Where can we buy this up here? Anyone?
B.


----------



## keto (May 23, 2006)

Acklands Grainger, but it ain't cheap. And they might not have it on the shelf, you might have to special order.


----------



## Smylight (Jun 28, 2016)

RoNa!


Envoyé de mon iPad en utilisant Tapatalk


----------



## Smylight (Jun 28, 2016)

Canadian Tire...


Envoyé de mon iPad en utilisant Tapatalk


----------



## bduguay (Jul 15, 2009)

Rona and Canadian Tire eh? I know those stores. I'll have to check it out. It's odd how they're not listed on the 3M website. Weird.
Thanks!


----------



## Jamdog (Mar 9, 2016)

I think I got mine at Reno-dépôt.

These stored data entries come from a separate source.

/-- FetchChecksPc, StepTestsInOrder: misaligned at the end of the window, aligned on both sides of it, and the
last word in it. -/
theorem witness_FetchChecksPc :
    (let s := start 0x8000FFFE#64 [] []
     ReadyToFetch s ∧ s.pc.toNat % 4 ≠ 0) ∧
    (let s := start 0x80010000#64 [] []
     ReadyToFetch s ∧ s.pc.toNat % 4 = 0 ∧ ¬ InWindow s s.pc 4) ∧
    (let s := start 0x7FFFFFFC#64 [] []
     ReadyToFetch s ∧ s.pc.toNat % 4 = 0 ∧ ¬ InWindow s s.pc 4) ∧
    (let s := start 0x8000FFFC#64 [] []
     ReadyToFetch s ∧ s.pc.toNat % 4 = 0 ∧ InWindow s s.pc 4) := by
  unfold ReadyToFetch InWindow; decide

/-- StepTestsInOrder: the budget just used up, one step left at the halt address, and neither; then each kind
of word. -/
theorem witness_StepTestsInOrder :
    (let s : State := { State.reset with steps := 3, cfg := { maxSteps := 3 } }
     s.status = .running ∧ s.cfg.maxSteps ≤ s.steps) ∧
    (let s : State := { State.reset with steps := 2, cfg := { maxSteps := 3, haltAddr := some 0x80000000#64 } }
     s.status = .running ∧ s.steps < s.cfg.maxSteps ∧ s.cfg.haltAddr = some s.pc) ∧
    (let s : State := { State.reset with cfg := { maxSteps := 1, haltAddr := some 0x80000004#64 } }
     s.status = .running ∧ s.steps < s.cfg.maxSteps ∧ s.cfg.haltAddr ≠ some s.pc ∧ fetch32 s s.pc = .ok 0#32) ∧
    (let s := State.reset.withFetchWord 32 0x0FF0000F
     s.status = .running ∧ s.steps < s.cfg.maxSteps ∧ s.cfg.haltAddr ≠ some s.pc ∧
       fetch32 s s.pc = .ok 0x0FF0000F#32 ∧ 0x0FF0000F#32 ≠ 0#32 ∧ IllegalWord s.cfg.opimmExtra 0x0FF0000F#32) ∧
    (let s := State.reset.withFetchWord 32 0x30200073
     s.status = .running ∧ s.steps < s.cfg.maxSteps ∧ s.cfg.haltAddr ≠ some s.pc ∧
       fetch32 s s.pc = .ok 0x30200073#32 ∧ 0x30200073#32 ≠ 0#32 ∧
       ¬ IllegalWord s.cfg.opimmExtra 0x30200073#32) := by
  refine ⟨by decide, by decide, by decide,
    ⟨by decide, by decide, by decide, by decide, by decide, ?_⟩,
    ⟨by decide, by decide, by decide, by decide, by decide, ?_⟩⟩
  · simp only [IllegalWord]; decide
  · simp only [IllegalWord]; decide

/-- TerminalStatesAbsorb. -/
theorem witness_TerminalStatesAbsorb :
    (State.reset.stop .haltZero).status ≠ .running ∧
    (State.reset.raise .stepBudgetExhausted).status ≠ .running := by decide

/-- StepCompletesOrOnlyEnds, OnlyNamedRegistersMatter, ZeroRegisterForced, WrittenPcIsEven: steps that complete,
one with register 0 as its destination. -/
theorem witness_StepCompletesOrOnlyEnds :
    let s := (start 0x80000000#64 [(5, 0x80000101#64)] []).withFetchWord 32 0x000280E7
    s.status = .running ∧ step s = .next (after 0x000280E7 s) ∧ (after 0x000280E7 s).status = .running :=
  ⟨by decide, answer_of_nextState (by decide), by decide⟩

theorem witness_ZeroRegisterForced :
    let s := start 0x80000000#64 [(6, 7#64)] []
    let t := State.retireReg s 0 12#64 0x80000004#64
    exec (.addi 0 6 5#12) s = .next t ∧ t.steps = s.steps + 1 ∧ Instr.dest (.addi 0 6 5#12) = some 0 :=
  ⟨answer_of_nextState (by decide), by decide, by decide⟩

/-- The clauses of OnlyNamedRegistersMatter: a register that is not the destination, and a second register
file that agrees on the source alone. -/
theorem witness_OnlyNamedRegistersMatter :
    let i : Instr := .addi 5 6 5#12
    let s := start 0x80000000#64 [(6, 7#64)] []
    let regs' := (start 0x80000000#64 [(6, 7#64), (31, 9#64), (5, 1#64)] []).regs
    exec i s = .next (s.retireReg 5 12#64 0x80000004#64) ∧ ((7 : Reg) ≠ 0 ∧ i.dest ≠ some 7) ∧
    (∀ r ∈ i.sources, regs'[r] = s.regs[r]) ∧
    exec i { s with regs := regs' } = .next (State.retireReg { s with regs := regs' } 5 12#64 0x80000004#64) :=
  ⟨answer_of_nextState (by decide), by decide, by decide, answer_of_nextState (by decide)⟩

/-- TargetCheckedAtNextFetch: jumps whose targets are misaligned and outside the window (2.3). -/
theorem witness_TargetCheckedAtNextFetch :
    (Instr.isControl (.jal 1 2#21) = true ∧ Instr.dest (.jal 1 2#21) = some 1 ∧ (1 : Reg) ≠ 0) ∧
    (let t := after 0x002000EF (start 0x80000000#64 [] [])
     ReadyToFetch t ∧ t.pc.toNat % 4 ≠ 0) ∧
    (let t := after 0x800000EF (start 0x80000000#64 [] [])
     ReadyToFetch t ∧ t.pc.toNat % 4 = 0 ∧ ¬ InWindow t t.pc 4) := by
  unfold ReadyToFetch InWindow; decide

/-- OnlyStoresChangeMemory: a step that changes memory. -/
theorem witness_OnlyStoresChangeMemory :
    let s := (start 0x80000000#64 [(6, 0x80000100#64), (7, 0x88#64)] []).withFetchWord 32 0x00730023
    step s = .next (after 0x00730023 s) ∧ (after 0x00730023 s).mem ≠ s.mem :=
  ⟨answer_of_nextState (by decide), by decide⟩
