-- ==== Sys2Proof/Machine/Flags.lean ====
section
/-! DEFINITION. Status and interrupt flags: the error log (R676, R677), ERR_ALERT and ALERT_N (R678). -/

namespace Sys2Proof.Machine

/-- Bits of ERR_ALERT (Table 18.10). -/
def alertRecord : Nat := 0
def alertHoldup : Nat := 1
def alertFlash : Nat := 2
def alertCap : Nat := 3
def alertTherm : Nat := 4
def alertLogLost : Nat := 5
def alertReset : Nat := 6
def alertSupply : Nat := 7
def alertBoot : Nat := 8

/-- Sets a bit of ERR_ALERT. -/
def setAlert (s : State) (k : Nat) : State := { s with err := { s.err with alert := s.err.alert ||| BitVec.ofNat 9 (2 ^ k) } }

/-- The pin ALERT_N, active low: low while an enabled bit of ERR_ALERT is 1 (R678). -/
def alertN (s : State) : Bool := s.err.alert &&& s.err.alertEn == 0

/-- LOC of an event with no place (R677: DIE 31). -/
def locNone : Loc := ⟨31, 0, 0, 0⟩

/-- LOC of a lane of its link die; SECTION is zero in Compact (R673, R677). -/
def locLane (s : State) (p : PortNo) : Loc :=
  ⟨BitVec.ofNat 5 (p.toNat / 32), if s.boot.contain then BitVec.ofNat 3 (p.toNat % 32 / 8) else 0,
    BitVec.ofNat 12 (p.toNat % 32), 0⟩

/-- LOC of a tile of its engine die; SECTION is zero in Compact (R673, R677). -/
def locTile (s : State) (t : TileNo) : Loc :=
  ⟨BitVec.ofNat 5 (12 + t.toNat / 64), if s.boot.contain then BitVec.ofNat 3 (t.toNat % 64 / 16) else 0,
    BitVec.ofNat 12 (t.toNat % 64), 0⟩

/-- LOC of a granule of a stack (R677). -/
def locGranule (stk : Quad) (g : Nat) : Loc :=
  ⟨BitVec.ofNat 5 (20 + stk.toNat), 0, BitVec.ofNat 12 (g / 64 % 4096), BitVec.ofNat 28 (g / 262144 * 64 + g % 64)⟩

/-- LOC of a page of a NAND target: channel × 8 + chip enable, and its first codeword within the target (R677; log entry 36). -/
def locPage (g : Geom) (a : PageAddr) : Loc :=
  let b := a.blk
  let blk := (b.lun.toNat * g.planes + b.plane.toNat) * g.blocks + b.block.toNat
  ⟨26, 0, BitVec.ofNat 12 (b.chan.toNat * 8 + b.ce.toNat), BitVec.ofNat 28 (4 * (blk * g.pages + a.page.toNat))⟩

/-- LOC of the control die. -/
def locCtl : Loc := ⟨24, 0, 0, 0⟩

/-- An error event as a chapter raises it. -/
structure Event where
  source : BitVec 8
  action : BitVec 3
  level : BitVec 3
  status : Status
  subject : Subject
  loc : Loc
  inj : Bool
deriving DecidableEq, Repr

/-- An event reported with no action of a containment tier. -/
def report (source : BitVec 8) (subject : Subject) (loc : Loc) : Event := ⟨source, 0, 0, .ok, subject, loc, false⟩

/-- Whether an event merges into a record: equal SOURCE, LOC, ACTION and INJ, within 1 ms of its first event (R676). -/
def recMatches (now : Nat) (e : Event) (r : ErrRec) : Bool :=
  r.source == e.source && decide (r.loc = e.loc) && r.action == e.action && r.inj == e.inj && decide (now ≤ r.counter + 1000)

/-- Appends or merges an error record (R676), with the alert bits it sets (Table 18.10). -/
def raise (s : State) (e : Event) : State :=
  let s := if e.action.toNat ≥ 2 then setAlert s alertRecord else s
  if s.err.log.any (recMatches s.counter e) then
    { s with err := { s.err with log := modWhere s.err.log (recMatches s.counter e) fun r =>
        { r with repeats := satInc 16 r.repeats } } }
  else
    let r : ErrRec := { rseq := s.err.nextSeq, counter := s.counter, level := e.level, extended := s.boot.contain,
                        action := e.action, inj := e.inj, source := e.source, status := e.status, subject := e.subject,
                        loc := e.loc, repeats := 0 }
    let next := if s.err.nextSeq == 0xFFFFFFFF then 1 else s.err.nextSeq + 1
    if s.err.log.length < 4096 then
      { s with err := { s.err with log := s.err.log ++ [r], nextSeq := next } }
    else
      setAlert { s with err := { s.err with log := s.err.log.drop 1 ++ [r], nextSeq := next,
                                            lost := satInc 16 s.err.lost } } alertLogLost

/-- SKIND of a subject (Table 18.4). -/
def subjectKind : Subject → Nat
  | .none => 0 | .oid _ => 1 | .addr _ => 2 | .port _ => 3 | .tenant _ => 4 | .dev _ => 5

/-- SUBJECT as a number (Table 18.4). -/
def subjectValue : Subject → Nat
  | .none => 0 | .oid o => o.toNat | .addr a => a.toNat | .port p => p.toNat | .tenant t => t.toNat | .dev d => d.toNat

/-- An error record's 32 bytes (Table 18.4). -/
def recBytes (dev : DevId) (r : ErrRec) : List Byte :=
  leBytes r.rseq.toNat 4 ++ leBytes r.counter 8 ++ [dev.setWidth 8] ++
    [BitVec.ofNat 8 (r.level.toNat + 8 * bit r.extended + 16 * r.action.toNat + 128 * bit r.inj)] ++ [r.source] ++
    [BitVec.ofNat 8 ((Status.code r.status).toNat + 32 * subjectKind r.subject)] ++
    leBytes (r.loc.die.toNat + 2 ^ 5 * r.loc.section_.toNat + 2 ^ 8 * r.loc.block.toNat + 2 ^ 20 * r.loc.cell.toNat) 6 ++
    leBytes r.repeats 2 ++ leBytes (subjectValue r.subject) 8

/-- The record shown in ERR_LOG_DATA for a number; all zeros when it is not held (Table 18.7). -/
def logShown (s : State) (idx : Word) : List Byte :=
  match s.err.log.find? fun r => r.rseq == idx with
  | some r => recBytes (devId s) r
  | none => List.replicate 32 0

end Sys2Proof.Machine
end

It was some plain usual hardware store for sure.


----------



## Macki (Jun 14, 2010)

Walmart has it


----------



## Chitmo (Sep 2, 2013)

Staples


----------



## Adcandour (Apr 21, 2013)

McDonalds


----------



## sambonee (Dec 20, 2007)

adcandour said:


> McDonalds


So that's why it leaves that residue.


----------



## juiceboxjosh (May 25, 2016)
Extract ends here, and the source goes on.